> **Records to process**
[Start of section]

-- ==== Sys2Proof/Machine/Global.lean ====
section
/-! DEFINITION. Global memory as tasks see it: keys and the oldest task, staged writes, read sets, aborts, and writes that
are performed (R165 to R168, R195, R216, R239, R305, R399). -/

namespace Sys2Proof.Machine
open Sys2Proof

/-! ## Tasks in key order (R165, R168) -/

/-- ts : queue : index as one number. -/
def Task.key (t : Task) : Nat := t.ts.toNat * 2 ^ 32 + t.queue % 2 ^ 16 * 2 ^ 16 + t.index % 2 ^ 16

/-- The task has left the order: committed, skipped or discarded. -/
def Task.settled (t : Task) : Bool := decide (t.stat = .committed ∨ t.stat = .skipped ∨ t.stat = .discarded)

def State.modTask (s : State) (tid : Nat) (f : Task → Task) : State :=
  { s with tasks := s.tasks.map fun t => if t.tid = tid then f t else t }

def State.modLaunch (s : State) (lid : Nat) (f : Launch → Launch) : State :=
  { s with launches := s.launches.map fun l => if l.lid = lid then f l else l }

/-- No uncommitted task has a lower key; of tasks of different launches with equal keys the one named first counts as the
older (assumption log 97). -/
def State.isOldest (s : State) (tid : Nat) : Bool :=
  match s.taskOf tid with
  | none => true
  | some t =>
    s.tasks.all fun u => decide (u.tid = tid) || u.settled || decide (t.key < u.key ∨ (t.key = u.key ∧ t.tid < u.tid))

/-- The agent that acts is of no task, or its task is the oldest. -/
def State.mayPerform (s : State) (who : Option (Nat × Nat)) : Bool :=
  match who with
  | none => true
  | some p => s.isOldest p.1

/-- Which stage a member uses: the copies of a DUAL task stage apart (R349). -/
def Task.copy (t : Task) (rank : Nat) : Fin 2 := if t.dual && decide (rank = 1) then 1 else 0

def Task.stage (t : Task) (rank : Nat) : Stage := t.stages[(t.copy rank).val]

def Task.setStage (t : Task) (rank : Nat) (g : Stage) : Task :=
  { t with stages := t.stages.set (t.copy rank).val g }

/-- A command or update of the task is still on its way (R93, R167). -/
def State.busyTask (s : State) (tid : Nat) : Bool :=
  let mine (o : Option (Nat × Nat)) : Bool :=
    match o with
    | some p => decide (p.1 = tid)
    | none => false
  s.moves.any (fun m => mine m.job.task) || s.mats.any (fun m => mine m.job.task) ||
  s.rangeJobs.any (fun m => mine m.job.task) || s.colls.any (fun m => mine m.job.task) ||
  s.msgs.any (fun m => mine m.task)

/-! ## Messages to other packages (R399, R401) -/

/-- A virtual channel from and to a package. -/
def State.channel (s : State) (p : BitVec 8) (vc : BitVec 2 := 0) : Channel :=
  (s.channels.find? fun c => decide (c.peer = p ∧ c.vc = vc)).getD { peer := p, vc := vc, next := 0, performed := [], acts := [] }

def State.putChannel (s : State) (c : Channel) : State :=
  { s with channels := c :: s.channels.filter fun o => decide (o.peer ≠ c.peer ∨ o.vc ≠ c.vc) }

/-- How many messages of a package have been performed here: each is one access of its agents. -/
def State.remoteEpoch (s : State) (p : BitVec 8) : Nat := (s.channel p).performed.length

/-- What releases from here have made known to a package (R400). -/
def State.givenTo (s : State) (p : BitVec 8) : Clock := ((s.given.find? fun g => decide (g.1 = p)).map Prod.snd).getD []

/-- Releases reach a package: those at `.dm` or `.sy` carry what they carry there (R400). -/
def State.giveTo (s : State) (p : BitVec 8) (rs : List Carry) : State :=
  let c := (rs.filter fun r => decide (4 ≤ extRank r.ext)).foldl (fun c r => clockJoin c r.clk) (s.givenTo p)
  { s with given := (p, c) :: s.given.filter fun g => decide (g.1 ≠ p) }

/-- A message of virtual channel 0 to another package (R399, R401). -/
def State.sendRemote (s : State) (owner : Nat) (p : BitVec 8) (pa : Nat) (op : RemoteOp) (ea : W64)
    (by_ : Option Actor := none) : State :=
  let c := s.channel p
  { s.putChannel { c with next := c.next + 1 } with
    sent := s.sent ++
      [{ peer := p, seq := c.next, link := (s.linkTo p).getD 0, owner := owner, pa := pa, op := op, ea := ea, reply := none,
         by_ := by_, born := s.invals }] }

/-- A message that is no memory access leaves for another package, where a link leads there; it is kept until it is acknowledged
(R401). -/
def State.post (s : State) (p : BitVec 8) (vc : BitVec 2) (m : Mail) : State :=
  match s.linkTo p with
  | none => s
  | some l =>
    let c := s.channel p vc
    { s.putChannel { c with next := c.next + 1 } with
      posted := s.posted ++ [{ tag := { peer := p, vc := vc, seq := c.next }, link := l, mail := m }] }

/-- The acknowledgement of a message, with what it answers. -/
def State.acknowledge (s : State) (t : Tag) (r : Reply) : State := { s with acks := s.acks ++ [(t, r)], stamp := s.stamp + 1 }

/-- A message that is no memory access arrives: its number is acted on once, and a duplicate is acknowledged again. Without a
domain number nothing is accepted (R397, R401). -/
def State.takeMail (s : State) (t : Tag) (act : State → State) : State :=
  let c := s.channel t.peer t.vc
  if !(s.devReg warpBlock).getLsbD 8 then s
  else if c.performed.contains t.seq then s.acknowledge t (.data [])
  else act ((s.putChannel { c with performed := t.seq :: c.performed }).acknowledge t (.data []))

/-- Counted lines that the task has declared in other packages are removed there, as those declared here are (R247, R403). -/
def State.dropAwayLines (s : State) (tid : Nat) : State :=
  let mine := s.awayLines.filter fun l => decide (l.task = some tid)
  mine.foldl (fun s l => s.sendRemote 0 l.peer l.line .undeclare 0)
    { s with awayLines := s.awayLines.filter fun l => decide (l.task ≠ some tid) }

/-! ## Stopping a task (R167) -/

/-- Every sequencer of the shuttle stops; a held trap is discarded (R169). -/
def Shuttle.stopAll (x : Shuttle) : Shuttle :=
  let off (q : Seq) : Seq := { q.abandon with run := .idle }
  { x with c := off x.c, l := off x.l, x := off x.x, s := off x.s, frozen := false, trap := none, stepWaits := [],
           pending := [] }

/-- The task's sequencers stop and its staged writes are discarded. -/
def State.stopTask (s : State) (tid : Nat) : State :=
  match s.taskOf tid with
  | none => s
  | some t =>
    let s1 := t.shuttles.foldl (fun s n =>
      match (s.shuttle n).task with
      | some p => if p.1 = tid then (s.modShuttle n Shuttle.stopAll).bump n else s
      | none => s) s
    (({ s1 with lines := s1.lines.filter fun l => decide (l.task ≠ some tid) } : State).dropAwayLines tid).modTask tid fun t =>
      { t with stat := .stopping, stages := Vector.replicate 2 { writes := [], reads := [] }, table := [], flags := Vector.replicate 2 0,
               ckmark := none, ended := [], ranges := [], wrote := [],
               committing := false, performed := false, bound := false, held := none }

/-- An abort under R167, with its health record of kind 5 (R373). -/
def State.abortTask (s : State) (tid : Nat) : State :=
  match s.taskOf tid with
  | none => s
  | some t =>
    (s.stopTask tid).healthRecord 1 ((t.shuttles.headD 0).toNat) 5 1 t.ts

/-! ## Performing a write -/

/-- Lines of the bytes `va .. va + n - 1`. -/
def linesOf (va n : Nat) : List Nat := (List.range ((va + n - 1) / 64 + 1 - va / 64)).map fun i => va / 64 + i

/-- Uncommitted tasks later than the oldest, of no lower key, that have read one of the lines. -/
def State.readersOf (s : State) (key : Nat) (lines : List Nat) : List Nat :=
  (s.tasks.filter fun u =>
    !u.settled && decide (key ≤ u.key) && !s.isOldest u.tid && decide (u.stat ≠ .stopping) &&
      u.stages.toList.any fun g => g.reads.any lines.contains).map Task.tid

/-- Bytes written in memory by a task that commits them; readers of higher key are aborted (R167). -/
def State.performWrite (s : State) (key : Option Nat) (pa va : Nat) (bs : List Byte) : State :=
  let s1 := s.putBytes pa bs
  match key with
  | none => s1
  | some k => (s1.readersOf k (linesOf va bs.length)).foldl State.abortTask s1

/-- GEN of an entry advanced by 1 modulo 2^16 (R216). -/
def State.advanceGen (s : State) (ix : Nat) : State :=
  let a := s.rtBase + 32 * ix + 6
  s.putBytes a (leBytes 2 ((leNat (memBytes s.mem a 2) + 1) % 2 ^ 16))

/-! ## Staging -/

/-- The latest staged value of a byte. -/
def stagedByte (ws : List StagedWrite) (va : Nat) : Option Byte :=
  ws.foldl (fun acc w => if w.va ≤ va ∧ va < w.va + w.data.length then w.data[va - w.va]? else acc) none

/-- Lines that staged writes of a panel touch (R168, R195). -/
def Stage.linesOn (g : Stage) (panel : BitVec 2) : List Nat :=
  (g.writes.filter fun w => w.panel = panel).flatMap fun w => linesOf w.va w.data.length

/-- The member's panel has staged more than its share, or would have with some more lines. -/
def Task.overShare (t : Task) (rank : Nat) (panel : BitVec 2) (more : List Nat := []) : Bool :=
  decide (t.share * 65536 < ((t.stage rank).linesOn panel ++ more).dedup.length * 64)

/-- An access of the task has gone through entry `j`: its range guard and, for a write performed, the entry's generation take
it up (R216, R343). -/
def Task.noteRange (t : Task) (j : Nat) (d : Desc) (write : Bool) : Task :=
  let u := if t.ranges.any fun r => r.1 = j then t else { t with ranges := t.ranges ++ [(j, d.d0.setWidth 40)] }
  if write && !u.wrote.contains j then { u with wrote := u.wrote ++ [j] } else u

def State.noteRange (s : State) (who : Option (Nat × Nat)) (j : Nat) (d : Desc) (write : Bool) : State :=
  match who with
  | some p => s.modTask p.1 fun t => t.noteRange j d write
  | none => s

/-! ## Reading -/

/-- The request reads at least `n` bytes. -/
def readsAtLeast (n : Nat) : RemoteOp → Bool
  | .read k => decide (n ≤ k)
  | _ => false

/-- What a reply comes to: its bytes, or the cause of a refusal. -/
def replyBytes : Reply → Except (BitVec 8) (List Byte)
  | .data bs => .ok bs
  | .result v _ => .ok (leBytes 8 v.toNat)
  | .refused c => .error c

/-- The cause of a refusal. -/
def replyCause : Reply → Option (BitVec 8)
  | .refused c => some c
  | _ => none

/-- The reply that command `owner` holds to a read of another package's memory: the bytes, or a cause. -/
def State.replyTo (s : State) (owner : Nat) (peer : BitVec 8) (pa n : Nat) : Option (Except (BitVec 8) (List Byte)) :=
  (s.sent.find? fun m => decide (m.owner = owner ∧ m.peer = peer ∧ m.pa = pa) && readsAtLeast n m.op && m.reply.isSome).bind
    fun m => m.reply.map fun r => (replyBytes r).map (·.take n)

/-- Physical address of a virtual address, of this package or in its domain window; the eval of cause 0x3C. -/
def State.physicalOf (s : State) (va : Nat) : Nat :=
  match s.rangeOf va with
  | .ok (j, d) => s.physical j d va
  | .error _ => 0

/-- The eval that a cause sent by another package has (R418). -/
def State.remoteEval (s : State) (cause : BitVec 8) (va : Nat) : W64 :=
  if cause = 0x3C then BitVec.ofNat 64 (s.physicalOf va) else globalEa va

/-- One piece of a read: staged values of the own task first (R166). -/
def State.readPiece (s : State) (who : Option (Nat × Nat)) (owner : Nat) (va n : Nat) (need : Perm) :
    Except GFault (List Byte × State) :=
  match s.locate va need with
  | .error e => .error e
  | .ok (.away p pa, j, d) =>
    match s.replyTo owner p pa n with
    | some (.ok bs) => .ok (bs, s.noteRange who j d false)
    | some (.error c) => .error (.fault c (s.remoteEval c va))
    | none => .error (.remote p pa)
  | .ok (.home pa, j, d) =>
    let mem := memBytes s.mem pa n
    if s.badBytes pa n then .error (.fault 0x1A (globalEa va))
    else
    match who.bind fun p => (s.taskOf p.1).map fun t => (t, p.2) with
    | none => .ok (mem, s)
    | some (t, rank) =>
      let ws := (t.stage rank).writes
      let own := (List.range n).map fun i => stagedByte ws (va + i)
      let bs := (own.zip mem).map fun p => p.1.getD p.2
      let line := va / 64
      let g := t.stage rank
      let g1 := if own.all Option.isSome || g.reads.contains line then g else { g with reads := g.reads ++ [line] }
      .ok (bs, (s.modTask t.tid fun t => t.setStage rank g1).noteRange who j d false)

[End of section]

> **Exercise directions**
Please make an exact copy of the lines above from the line with "let c := s.channel t.peer t.vc" through the line with "task (R167) -/", both ends included.

> **Solved problem**
  let c := s.channel t.peer t.vc
  if !(s.devReg warpBlock).getLsbD 8 then s
  else if c.performed.contains t.seq then s.acknowledge t (.data [])
  else act ((s.putChannel { c with performed := t.seq :: c.performed }).acknowledge t (.data []))

/-- Counted lines that the task has declared in other packages are removed there, as those declared here are (R247, R403). -/
def State.dropAwayLines (s : State) (tid : Nat) : State :=
  let mine := s.awayLines.filter fun l => decide (l.task = some tid)
  mine.foldl (fun s l => s.sendRemote 0 l.peer l.line .undeclare 0)
    { s with awayLines := s.awayLines.filter fun l => decide (l.task ≠ some tid) }

/-! ## Stopping a task (R167) -/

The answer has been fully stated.